The signature declares intent. Ax handles the machinery of getting there - including automatic prompt optimization against examples of good output.

Here's the cool part: specifications aren't creative writing. They're structured artifacts with predictable shapes. API contracts have methods, paths, request bodies, response schemas. Data models have fields, types, constraints. When you model this explicitly, you can build pipelines:

const llm = ai({ name: "anthropic", model: "claude-sonnet-4-20250514" });

const analyze = ax(
  "userStory:string -> requirements:string[], assumptions:string[]",
);
const specify = ax(specSignature);
const review = ax(
  "spec:string, requirements:string[] -> gaps:string[], risks:string[]",
);

const generateSpec = async (userStory: string, domainContext: string) => {
  const { requirements, assumptions } = await analyze.forward(llm, {
    userStory,
  });
  const spec = await specify.forward(llm, { userStory, domainContext });
  const { gaps, risks } = await review.forward(llm, {
    spec: JSON.stringify(spec),
    requirements,
  });
  return { spec, gaps, risks };
};

Three stages: analyze intent, generate structured spec, review for gaps. Each optimizable independently. Full TypeScript inference throughout.

Adversarial Collaboration

A single agent generating specifications is useful. But the real leverage comes when you introduce adversarial collaboration.

The generated spec shouldn't go directly to implementation. It should go to a second agent - one whose job is to find holes. What's underspecified? What assumptions are implicit? What failure modes aren't covered?

This isn't artificial friction. It mirrors how good engineering teams actually work: someone proposes, someone pokes at it, the artifact improves through the tension.

const adversarialReview = f()
  .input("spec", f.string("The generated specification"))
  .input("originalStory", f.string("The source user story"))
  .output("missingRequirements", f.array(f.string()))
  .output("implicitAssumptions", f.array(f.string()))
  .output("underspecifiedBehaviors", f.array(f.string()))
  .output("securityConsiderations", f.array(f.string()))
  .build();

const critic = ax(adversarialReview);

The generator and critic don't need to be the same model. They don't even need to optimize for the same thing. You're building a system with productive internal disagreement - agents that make each other better through structured conflict.

To me is interesting how this mirrors code review culture. The best teams I worked with had this dynamic naturally: propose, critique, improve. Now you can encode it.

Real Talk: Where This Falls Apart

None of this replaces engineering judgment. The human still decides what to build and why. A perfectly structured spec for the wrong feature is still the wrong feature.

The tricky bit is optimization data. DSPy and Ax shine when you have examples of good output to optimize against. If you're generating specs for a greenfield domain with no historical examples, you're back to crafting prompts manually until you build up that corpus.

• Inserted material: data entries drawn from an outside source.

-- ==== Sys2Proof/Laws/Ops.lean ====
section
/-! SUPPORT. What each shared operation leaves alone, field by field, for simp; and what it writes, once. -/

namespace Sys2Proof.Machine
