/-- R188: every owner row rejects a list of another width than its own. -/
theorem rejectsWidth_of_row : ∀ r ∈ ownerRows, ∃ width, RejectsWidth r.1 r.2 width := by
  simp only [ownerRows, List.forall_mem_cons]
  exact ⟨⟨0, rejectsWidth_of_body relinquishBody (by decide) (fun _ _ => rfl) (withoutParams_of_length _)⟩,
    ⟨0, rejectsWidth_of_body openBody (by decide) (fun _ _ => rfl) (withoutParams_of_length _)⟩,
    ⟨0, rejectsWidth_of_body closeBody (by decide) (fun _ _ => rfl) (withoutParams_of_length _)⟩,
    ⟨0, rejectsWidth_of_body quiesceBody (by decide) (fun _ _ => rfl) (withoutParams_of_length _)⟩,
    ⟨0, rejectsWidth_of_body releaseBody (by decide) (fun _ _ => rfl) (withoutParams_of_length _)⟩,
    ⟨1, rejectsWidth_of_body resetTrafficBody (by decide) (fun _ _ => rfl) resetTrafficBody_of_length⟩,
    ⟨1, rejectsWidth_of_body resetFullBody (by decide) (fun _ _ => rfl) resetFullBody_of_length⟩,
    ⟨3, rejectsWidth_of_body setTimingBody (by decide) (fun _ _ => rfl) setTimingBody_of_length⟩,
    ⟨3, rejectsWidth_of_body bindStreamBody (by decide) (fun _ _ => rfl) bindStreamBody_of_length⟩,
    ⟨2, rejectsWidth_of_body readStreamBody (by decide) (fun _ _ => rfl) readStreamBody_of_length⟩,
    ⟨7, rejectsWidth_of_body setDomainBody (by decide) (fun _ _ => rfl) setDomainBody_of_length⟩,
    ⟨1, rejectsWidth_of_body readDomainBody (by decide) (fun _ _ => rfl) readDomainBody_of_length⟩,
    ⟨16, rejectsWidth_of_body installBody (by decide) (fun _ _ => rfl) fun h => installBody_of_none (installOf_of_length h)⟩,
    ⟨16, by decide, fun _ _ h hw => exec_installAny_reject h (installAnyBody_of_none (installOf_of_length hw))⟩,
    ⟨2, rejectsWidth_of_body setPinBody (by decide) (fun _ _ => rfl) setPinBody_of_length⟩,
    ⟨1, rejectsWidth_of_body readEntryBody (by decide) (fun _ _ => rfl) readEntryBody_of_length⟩,
    ⟨11, rejectsWidth_of_body invalidateIndexBody (by decide) (fun _ _ => rfl) invalidateIndexBody_of_length⟩,
    ⟨11, rejectsWidth_of_body invalidateDomainBody (by decide) (fun _ _ => rfl) invalidateDomainBody_of_length⟩,
    ⟨11, rejectsWidth_of_body invalidateRangeBody (by decide) (fun _ _ => rfl) invalidateRangeBody_of_length⟩,
    ⟨11, rejectsWidth_of_body invalidateUnpinnedBody (by decide) (fun _ _ => rfl) invalidateUnpinnedBody_of_length⟩,
    ⟨11, rejectsWidth_of_body invalidateAllBody (by decide) (fun _ _ => rfl) invalidateAllBody_of_length⟩,
    ⟨0, rejectsWidth_of_body fenceBody (by decide) (fun _ _ => rfl) fenceBody_of_length⟩,
    ⟨3, rejectsWidth_of_body resolveRetryBody (by decide) (fun _ _ => rfl) resolveRetryBody_of_length⟩,
    ⟨3, rejectsWidth_of_body resolveDenyBody (by decide) (fun _ _ => rfl) resolveDenyBody_of_length⟩,
    ⟨1, rejectsWidth_of_body readMissesBody (by decide) (fun _ _ => rfl) readMissesBody_of_length⟩,
    ⟨1, rejectsWidth_of_body logReadBody (by decide) (fun _ _ => rfl) logReadBody_of_length⟩, nofun⟩

/-- R187: a code has one width. -/
theorem paramWidth_unique {code : Byte} {v w : Nat} (hv : (code, v) ∈ paramWidth) (hw : (code, w) ∈ paramWidth) : v = w :=
  congrArg Prod.snd (List.inj_on_of_nodup_map (f := Prod.fst) (by decide) hv hw rfl)

/-- Settles O24: the owner's rows by their widths, then CLAIM and STATUS from any node. -/
theorem wrongWidth : Obligations.WrongWidth := by
  refine ⟨fun code row width c s hrow hwidth h hlength => ?_, fun code row c s hrow h hfresh hparams => ?_⟩
  · obtain ⟨w, hw, hrejects⟩ := rejectsWidth_of_row (code, row) hrow
    exact hrejects c s h (paramWidth_unique hwidth hw ▸ hlength)
  · have hlength : c.params.length ≠ 0 := fun h0 => hparams (List.eq_nil_of_length_eq_zero h0)
    obtain ⟨rfl, rfl⟩ | ⟨rfl, rfl⟩ := hrow
    · have hbody : claimBody c s = reject .badParam s := withoutParams_of_length _ hlength
      exact ⟨fun howner => congrArg _ (takeCommand_fromAny_answered h hfresh hbody h.1 (.inl howner)),
        fun howner => congrArg _ (takeCommand_fromAny_replied h hfresh hbody howner)⟩
    · have hbody : statusBody c s = reject .badParam s := withoutParams_of_length _ hlength
      exact ⟨fun howner => congrArg _ (takeCommand_fromAny_answered h hfresh hbody h.1 (.inl howner)),
        fun howner => congrArg _ (takeCommand_fromAny_replied h hfresh hbody howner)⟩

section
variable {c : Command} {s : State}

/-! ### RELINQUISH -/

/-- R101: a live record denied, in the words of the statements. -/
theorem denyRecord_eq (m : MissRec) (s : State) : denyRecord m s =
    ((s.heldUnder m.ticket).foldl (fun s h => (s.refused .denied h.req).reported .denied h.domain h.req) s).forgot
      m.ticket := by
  simp only [denyRecord, freeRecord_eq_forgot, heldOf_eq_heldUnder, refuse_reported (code := .denied) rfl]

theorem denyRecord_replays (m : MissRec) (s : State) : (denyRecord m s).replays = s.replays := by
  have hheld : ((s.heldOf m.ticket).foldl (fun s h => refuse .denied h.domain h.req s) s).mu.held = s.mu.held :=
    foldl_keeps (·.mu.held) _ (by intros; simp) _ _
  rw [denyRecord, State.replays, freeRecord, hheld, State.replays, List.filter_filter]
  refine List.filter_congr fun h _ => ?_
  cases h.place <;> simp

theorem replyPending_iff (s : State) : s.replyPending = true ↔ s.fu.fences ≠ [] ∨ s.mc.quiesce ≠ none := by
  simp [State.replyPending, Option.isSome_iff_ne_none]

theorem relinquishBody_of_pending (hp : c.params = []) (hpending : s.fu.fences ≠ [] ∨ s.mc.quiesce ≠ none) :
    relinquishBody c s = reject .busy s := by
  rw [relinquishBody, withoutParams, if_pos hp, if_pos ((replyPending_iff s).2 hpending)]

theorem relinquishBody_of_idle (hp : c.params = []) (hfences : s.fu.fences = []) (hquiesce : s.mc.quiesce = none) :
    relinquishBody c s = accept [] (relinquishOwner s) := by
  rw [relinquishBody, withoutParams, if_pos hp, if_neg]
  rw [replyPending_iff, hfences, hquiesce]
  exact fun h => h.elim (absurd rfl) (absurd rfl)

/-- Settles O27: the denials are the fold of the model's own. -/
theorem relinquishDenies : Obligations.RelinquishDenies := by
  intro c s h hp
  refine ⟨fun hpending => congrArg _ (takeCommand_reject h false (relinquishBody_of_pending hp hpending)),
    fun hfences hquiesce => ?_⟩
  intro denied
  have hdenied : s.mu.records.foldl (fun s m => denyRecord m s) s = denied := by simp only [denyRecord_eq, denied]
  have hkept {α : Type} (π : State → α) (hπ : ∀ s m, π (denyRecord m s) = π s) : π denied = π s := by
    rw [← hdenied]
    exact foldl_keeps π _ hπ _ _
  have hup : denied.fabric = .up := (hkept (·.fabric) (by simp)).trans (up_of_fromOwner h)
  refine ⟨?_, ?_, hkept State.replays fun s m => denyRecord_replays m s, hkept (·.mu.rp) (by simp),
    hkept (·.mu.ticket) (by simp), hkept (·.ports) (by simp), hkept (·.fu) (by simp), hkept (·.tu) (by simp),
    hkept (·.du) (by simp), hkept (·.tb) (by simp)⟩
  · have hbody := relinquishBody_of_idle hp hfences hquiesce
    rw [relinquishOwner, hdenied] at hbody
    exact congrArg _ (takeCommand_now h false hbody hup)
  · rw [← hdenied]
    exact foldl_denyRecord_none s

/-! ### QUIESCE -/

theorem quiesceBody_of_quiet (hp : c.params = []) (hopen : s.mc.admission = .opened) (hquiet : s.Quiet) :
    quiesceBody c s = accept [] (s.setAdmission .quiesced) := by
  rw [quiesceBody, withoutParams, if_pos hp, hopen]
  exact if_pos ((quiet_iff_empty s).2 hquiet)

theorem quiesceBody_of_not_quiet (hp : c.params = []) (hopen : s.mc.admission = .opened) (hquiet : ¬ s.Quiet) :
    quiesceBody c s = ({ s with mc := { s.mc with
      admission := .draining, quiesce := some { sequence := c.sequence, node := c.source } } },
      .deferred .pendingQuiesce) := by
  rw [quiesceBody, withoutParams, if_pos hp, hopen]
  exact if_neg fun h => hquiet ((quiet_iff_empty s).1 h)

/-- Settles O30: the admission states one by one. -/
theorem quiesceDecides : Obligations.QuiesceDecides := by
  intro c s h hp
  refine ⟨fun hopen => ⟨fun hquiet => ?_, fun hquiet => ?_⟩, fun hdraining => ?_, fun hquiesced => ?_, fun hclosed => ?_⟩
  · exact congrArg _ (takeCommand_now h false (quiesceBody_of_quiet hp hopen hquiet) (up_of_fromOwner h))
  · exact congrArg _ (takeCommand_deferred h false (quiesceBody_of_not_quiet hp hopen hquiet))
  · have hbody : quiesceBody c s = reject .inProgress s := by rw [quiesceBody, withoutParams, if_pos hp, hdraining]
    exact congrArg _ (takeCommand_reject h false hbody)
  · have hbody : quiesceBody c s = accept [] s := by rw [quiesceBody, withoutParams, if_pos hp, hquiesced]
    exact congrArg _ (takeCommand_now h false hbody (up_of_fromOwner h))
  · have hbody : quiesceBody c s = reject .wrongState s := by rw [quiesceBody, withoutParams, if_pos hp, hclosed]
    exact congrArg _ (takeCommand_reject h false hbody)
end

end Sys2Proof.Machine
end

section
/-! PROOFS. The Mapping Table's commands, RESOLVE and READ MISSES (R11 to R15, R19, R20, R100 to R102, R110, R114 to R120,
R189 to R191). -/

namespace Sys2Proof.Machine

/-! ### The mapping entry record (R189, R190) -/

theorem sizeOf_of_large {n : Nat} (h : 3 < n) : sizeOf n = none := by
  match n, h with
  | _ + 4, _ => rfl

theorem sizeOf_of_code {n : Nat} (h : n ≤ 3) :
    sizeOf n = some (if n = 0 then .s4K else if n = 1 then .s32K else if n = 2 then .s256K else .s2M) := by
  interval_cases n <;> rfl

theorem of16_eq_ones_iff (t1 t0 : Byte) : of16 t1 t0 = 0xFFFF ↔ t1 = 0xFF ∧ t0 = 0xFF := by
  refine ⟨fun h => ⟨?_, ?_⟩, ?_⟩
  · exact (BitVec.extractLsb'_append_eq_left (a := t1) (b := t0)).symm.trans (congrArg (BitVec.extractLsb' 8 8) h)
  · exact (BitVec.extractLsb'_append_eq_right (a := t1) (b := t0)).symm.trans (congrArg (BitVec.extractLsb' 0 8) h)
  · rintro ⟨rfl, rfl⟩
    rfl

/-- R190: the resolve ticket of a record that is not malformed. -/
theorem ticketOf_of_good {absent : Bool} {t1 t0 : Byte} (h : absent = true → t1 = 0xFF ∧ t0 = 0xFF) :
    ticketOf absent (of16 t1 t0) = some (if absent = true then none else some (t1 ++ t0)) := by
  cases absent with
  | false => rfl
  | true => exact if_pos ((of16_eq_ones_iff ..).2 (h rfl))

/-- Settles O37: size class and ticket decide whether the record is read. -/
theorem mappingRecordReads : Obligations.MappingRecordReads := by
  intro i f g n c3 c2 c1 c0 b5 b4 b3 b2 b1 b0 t1 t0 other record code absent
  refine ⟨fun hbad => ?_, fun hcode hticket => ?_, fun hlength => installOf_of_length hlength⟩
  · simp only [record, installOf]
    obtain hcode | ⟨habsent, hne⟩ := hbad
    · rw [sizeOf_of_large hcode]
    · have hticket : ticketOf (g.getLsbD 7) (of16 t1 t0) = none := by
        rw [ticketOf, if_pos habsent, if_neg]
        rw [of16_eq_ones_iff, not_and_or]
        exact hne
      rw [hticket]
      cases sizeOf (g.toNat / 16 % 8) <;> rfl
  · exact installOf_of_codes (sizeOf_of_code hcode) (ticketOf_of_good hticket)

There's also the question of drift. Your spec generator learns patterns from your architecture. Architecture evolves. If you're not regularly validating output against current reality, the generator produces specs for a codebase that no longer exists.

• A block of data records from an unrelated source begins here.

-- ==== Sys2Proof/Machine/State.lean ====
section
/-!
DEFINITION. EDLINK's state as plain data (spec/10_state.md R30 to R59, spec/20_memory.md R70), the events of
spec/40_engine.md R140, what stands outside the block that its steps need (the transport's held bytes, the wire,
the schedule), the two stop types, and the machine right after reset.
-/

namespace Sys2Proof.Machine

/-- The state register ST (R31). Codes 17..31 are never held, so they are no values of this type. -/
inductive St where
  | idle | txHdr | txWaitReady | txPayload | txGap | txDrain | txCrc | txWaitAck
  | rxWaitSync | rxHdr | rxReady | rxPayload | rxCrc | rxValidate | rxAck | tokSend | tokWait
  deriving DecidableEq, Repr

/-- STATUS.ERR_CODE (R300). Codes 8..15 are never written, so they are no values of this type. -/
inductive ErrCode where
  | none | connection | protocol | timeout | checksumMismatch | unsupportedType | capacity | cancelled
  deriving DecidableEq, Repr

/-- STATUS.ERR_WAIT (R301). -/
inductive ErrWait where
  | none | sync | header | ready | payload | crc | ack | token
  deriving DecidableEq, Repr

/-- The recorded fields of STATUS (R42). BUSY and STATE are read from ST, LINK from the input. -/
structure Status where
  /-- bit 1 -/
  done : Bool
  /-- bit 2 -/
  error : Bool
  /-- bit 3, sticky (R43) -/
  cmdRej : Bool
  /-- bit 4, sticky (R43) -/
  hostConflict : Bool
  /-- bit 5, sticky (R43) -/
  elemErr : Bool
  /-- bit 6 -/
  crcMatch : Bool
  /-- bits [11:8] -/
  errCode : ErrCode
  /-- bits [14:12] -/
  errWait : ErrWait
  deriving DecidableEq, Repr

/-- The locked read-write registers (R38, R153): what a transfer reads and nothing may change while it runs. -/
structure Settings where
  /-- TX_FMT[7:0] (R44) -/
  txFmt : Byte
  /-- TX_TAG[7:0] (R45) -/
  txTag : Byte
  /-- TX_COUNT (R46) -/
  txCount : Word
  /-- READY_DL (R53) -/
  readyDl : Word
  /-- ACK_DL (R53) -/
  ackDl : Word
  /-- SYNC_DL (R53) -/
  syncDl : Word
  /-- BYTE_DL (R53) -/
  byteDl : Word
  /-- GAP (R54) -/
  gap : Word
  /-- CFG[0] (R55) -/
  strayFail : Bool
  /-- CFG[1] (R55) -/
  mismatchAck : Bool
  /-- TOKEN_LEN[4:0] (R56) -/
  tokenLen : BitVec 5
  /-- TOKEN0..TOKEN3 (R56) -/
  token0 : Word
  token1 : Word
  token2 : Word
  token3 : Word
  deriving DecidableEq, Repr

/-- PBUF as the bytes that something wrote since power-on, by offset, offsets strictly rising. An offset that is not
listed holds its power-on byte, which is no value the model knows (R71), so no listed byte equals it by rule. -/
abbrev Memory := List Host.Cell

/-- The canonical form of a memory: offsets strictly rising, hence no offset twice. -/
abbrev Memory.wf (m : Memory) : Prop := (m.map Prod.fst).Pairwise (· < ·)

/-- Every listed offset exists in a buffer of `n` bytes. -/
abbrev Memory.within (n : Nat) (m : Memory) : Prop := ∀ c ∈ m, c.1 < n

/-- What stands at the byte interface of R34, on the transport's side. -/
structure Link where
  /-- the level of the input `link_open` -/
  linkOpen : Bool
  /-- received bytes the transport holds, oldest first: `rx_valid` = not empty, `rx_data` = its head (R35, R91) -/
  held : List Byte
  /-- bytes the transport has taken from EDLINK, oldest first (R91): a record, which no rule reads -/
  wire : List Byte
  deriving DecidableEq, Repr

/-- The width of a host access. Only 32 bits has a meaning (R77). -/
inductive AccessWidth where
  | w8 | w16 | w32 | w64
  deriving DecidableEq, Repr

/-- What may happen next: the events of R140, and what the environment does at the interface between them. -/
inductive Event where
  /-- `HostWrite(off, v)` -/
  | hostWrite (width : AccessWidth) (off : Nat) (v : Word)
  /-- `HostRead(off)` -/
  | hostRead (width : AccessWidth) (off : Nat)
  /-- the transport offers its oldest held byte: `RxByte(b)` where `rx_ready` is 1 -/
  | rx
  /-- the transport is ready to take a byte (`tx_ready` = 1): `TxByte` where `tx_valid` is 1 -/
  | tx
  /-- the transport reports `tx_empty` = 1: `Drain` in TX_DRAIN -/
  | drain
  /-- `Tick` -/
  | tick
  /-- EDLINK's own step: `Internal` in RX_VALIDATE -/
  | internal
  /-- `Reset` -/
  | reset
  /-- power-on: a reset with PBUF drawn anew (R340) -/
  | powerOn
  /-- the environment: a byte of the peer reaches the transport (R91) -/
  | peerByte (b : Byte)
  /-- the environment: `link_open` takes this level -/
  | linkLevel (isOpen : Bool)
  deriving DecidableEq, Repr

/-- The whole machine. -/
structure State where
  /-- the implementation's parameters (R9); no step changes them -/
  params : Params
  /-- ST (R31) -/
  st : St
  /-- IDX (R33) -/
  idx : BitVec 5
  /-- CHUNK_CNT (R33) -/
  chunkCnt : BitVec 4
  /-- HDR[0..5] (R33) -/
  hdr : Vector Byte 6
  /-- STATUS (R42) -/
  status : Status
  /-- the locked registers (R44 to R46, R53 to R56) -/
  settings : Settings
  /-- RX_FMT.RAW (R47) -/
  rxRaw : Byte
  /-- RX_FMT.CODE (R47) -/
  rxCode : Byte
  /-- RX_TAG[7:0] (R48) -/
  rxTag : Byte
  /-- RX_COUNT (R48) -/
  rxCount : Word
  /-- LEN_HI[1:0] ++ LEN (R49) -/
  len34 : Len34
  /-- PROGRESS (R50) -/
  progress : Word
  /-- TIMER (R51) -/
  timer : Word
  /-- CRC_ACC[15:0] = ACC (R52, R200) -/
  acc : Sum16
  /-- CRC_RX[15:0] (R52) -/
  crcRx : Sum16
  /-- ELEM_FMT[7:0] (R57) -/
  elemFmt : Byte
  /-- ELEM_IDX (R57) -/
  elemIdx : Word
  /-- PBUF (R70): what was written since power-on -/
  pbuf : Memory
  /-- the MODEL's: how many times PBUF was drawn anew, the argument of the free value `Config.powerOnByte` (R71) -/
  draws : Nat
  /-- the transport's side of the interface (R34) -/
  link : Link
  /-- the MODEL's: the value the last host read returned -/
  readData : Word
  /-- the MODEL's: the events still to come, the next first (R114, R141) -/
  script : List Event
  deriving DecidableEq, Repr

/-- Why a step may fault: nothing. `No step faults` (R142), so this type has no constructor and no meaning can answer
with a fault. -/
inductive Fault where
  deriving DecidableEq, Repr

/-- Why a step may be refused. -/
inductive Refusal where
  /-- raised by no arm of `exec`: the form an instruction without a meaning would be rejected in. Safe. -/
  | notModelled (mnemonic : String)
  /-- raised by `fetch`, for a host access that is not 32 bits wide: it has no meaning (R77, R142). Safe: the machine
  stops where the spec gives no behaviour. -/
  | hostAccessWidth (width : AccessWidth)
  deriving DecidableEq, Repr

/-- STATUS after reset (R59). -/
def Status.reset : Status where
  done := false
  error := false
  cmdRej := false
  hostConflict := false
  elemErr := false
  crcMatch := false
  errCode := .none
  errWait := .none

/-- The locked registers after reset (R59). -/
def Settings.reset (p : Params) : Settings where
  txFmt := 0#8
  txTag := 0#8
  txCount := 0#32
  readyDl := p.dlReset
  ackDl := p.dlReset
  syncDl := p.dlReset
  byteDl := p.dlReset
  gap := p.chunkGapReset
  strayFail := false
  mismatchAck := false
  tokenLen := 0#5
  token0 := 0#32
  token1 := 0#32
  token2 := 0#32
  token3 := 0#32

/-- The machine right after power-on reset with parameters `p` (R59, R340): PBUF as drawn, nothing held by the
transport, nothing on the wire, nothing scheduled, and the link open (assumption log 7). -/
def State.resetWith (p : Params) : State where
  params := p
  st := .idle
  idx := 0#5
  chunkCnt := 0#4
  hdr := Vector.replicate 6 0#8
  status := Status.reset
  settings := Settings.reset p
  rxRaw := 0#8
  rxCode := 0#8
  rxTag := 0#8
  rxCount := 0#32
  len34 := 0#34
  progress := 0#32
  timer := 0#32
  acc := Config.seed
  crcRx := 0#16
  elemFmt := 0#8
  elemIdx := 0#32
  pbuf := []
  draws := 0
  link := { linkOpen := true, held := [], wire := [] }
  readData := 0#32
  script := []

/-- The machine right after reset, with the spec's default parameters (R9, R59). -/
def State.reset : State := State.resetWith Params.default

end Sys2Proof.Machine
end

Teams that do this well treat these pipelines like infrastructure: version-controlled, tested against known-good outputs, monitored for drift. When the spec generator starts producing garbage, you don't rewrite the prompt. You add failing examples and re-optimize.

The Shift

We spent years accepting that the path from story to code was a black box inside someone's head. The experienced engineer who "just knows" what a user story really means. The tech lead who catches underspecified edge cases by instinct.

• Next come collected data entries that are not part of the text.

-- ==== Sys2Proof/Machine/Engine.lean ====
section
/-!
DEFINITION. The events by state: the dispatch table of spec/40_engine.md R143, the tick timer and the deadlines
(R150, R151), and a byte that the transport offers or takes (spec/10_state.md R34, R35).
-/

namespace Sys2Proof.Machine

/-- RxByte(b) in the current state (R143). Where `rx_ready` is 0 the event does not happen. -/
def rxByte (b : Byte) (s : State) : State :=
  match s.st with
  | .txWaitReady => waitReadyGot b s
  | .txWaitAck => waitAckGot b s
  | .rxWaitSync => waitSyncGot b s
  | .rxHdr => rxHdrGot b s
  | .rxPayload => rxPayloadGot b s
  | .rxCrc => rxCrcGot b s
  | .tokWait => tokWaitGot b s
  | .idle | .txHdr | .txPayload | .txGap | .txDrain | .txCrc | .rxReady | .rxValidate | .rxAck | .tokSend => s

/-- The transport offers the byte `b`, the oldest it holds. EDLINK takes it where `rx_ready` is 1; elsewhere it stays
in the transport, neither read nor discarded (R34, R35). -/
def offerByte (b : Byte) (s : State) : State :=
  if rxReady s then rxByte b s else { s with link := { s.link with held := b :: s.link.held } }

/-- TxByte in the current state, the byte taken being `b` (R143). Where `tx_valid` is 0 the event does not happen. -/
def txByte (b : Byte) (s : State) : State :=
  match s.st with
  | .txHdr => txHdrSent s
  | .txPayload => txPayloadSent b s
  | .txCrc => txCrcSent s
  | .rxReady => readySent s
  | .rxAck => ackSent s
  | .tokSend => tokenSent s
  | .idle | .txWaitReady | .txGap | .txDrain | .txWaitAck | .rxWaitSync | .rxHdr | .rxPayload | .rxCrc | .rxValidate
  | .tokWait => s

/-- The transport takes the byte `b`: it does where EDLINK offers that byte, and the byte is then on the wire (R34,
R36, R91). Where EDLINK does not offer it, it does not pass. -/
def takeByte (b : Byte) (s : State) : State :=
  if txData s = some b then txByte b { s with link := { s.link with wire := s.link.wire ++ [b] } } else s

/-- A byte at the format position passes: out of EDLINK in TX_HDR, into it elsewhere (R104). -/
def passFormatByte (b : Byte) (s : State) : State :=
  if s.st = .txHdr then takeByte b s else offerByte b s

/-- `sat32(v + 1)` (R12, R150). -/
def satInc (v : Word) : Word := if v = 0xFFFFFFFF#32 then v else v + 1#32

/-- The deadline check of R151: `if DL != 0 and TIMER >= DL: raise`. -/
def deadline (dl : Word) (code : ErrCode) (wait : ErrWait) (s : State) : State :=
  if dl ≠ 0#32 ∧ s.timer ≥ dl then abort code wait s else s

/-- What a tick decides in the current state, after TIMER counted it (R143, R151, R225). -/
def tickRule (s : State) : State :=
  match s.st with
  | .txWaitReady => deadline s.settings.readyDl .timeout .ready s
  | .txWaitAck => deadline s.settings.ackDl .timeout .ack s
  | .tokWait => deadline s.settings.readyDl .protocol .token s
  | .rxWaitSync => deadline s.settings.syncDl .timeout .sync s
  | .rxHdr => deadline s.settings.byteDl .timeout .header s
  | .rxPayload => deadline s.settings.byteDl .timeout .payload s
  | .rxCrc => deadline s.settings.byteDl .timeout .crc s
  | .txGap => txGapTick s
  | .idle | .txHdr | .txPayload | .txDrain | .txCrc | .rxReady | .rxValidate | .rxAck | .tokSend => s

/-- Tick (R150): no effect in IDLE. -/
def tickStep (s : State) : State :=
  if s.st = .idle then s else tickRule { s with timer := satInc s.timer }

/-- Drain: enabled in TX_DRAIN only (R140, R227). -/
def drainStep (s : State) : State := if s.st = .txDrain then drained s else s

/-- Internal: enabled in RX_VALIDATE only (R140, R266). -/
def internalStep (s : State) : State := if s.st = .rxValidate then validate s else s

end Sys2Proof.Machine
end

Now we can make it a pipeline - inspectable, improvable, honest about its limitations.

The specification problem didn't get easier. We just finally have tools that treat it like the engineering challenge it always was.

I've been building pipelines like this for internal tooling. Not ready to share specifics yet, but the approach works. The spec quality improved noticeably once we stopped treating LLMs as magic and started treating them as modules to optimize.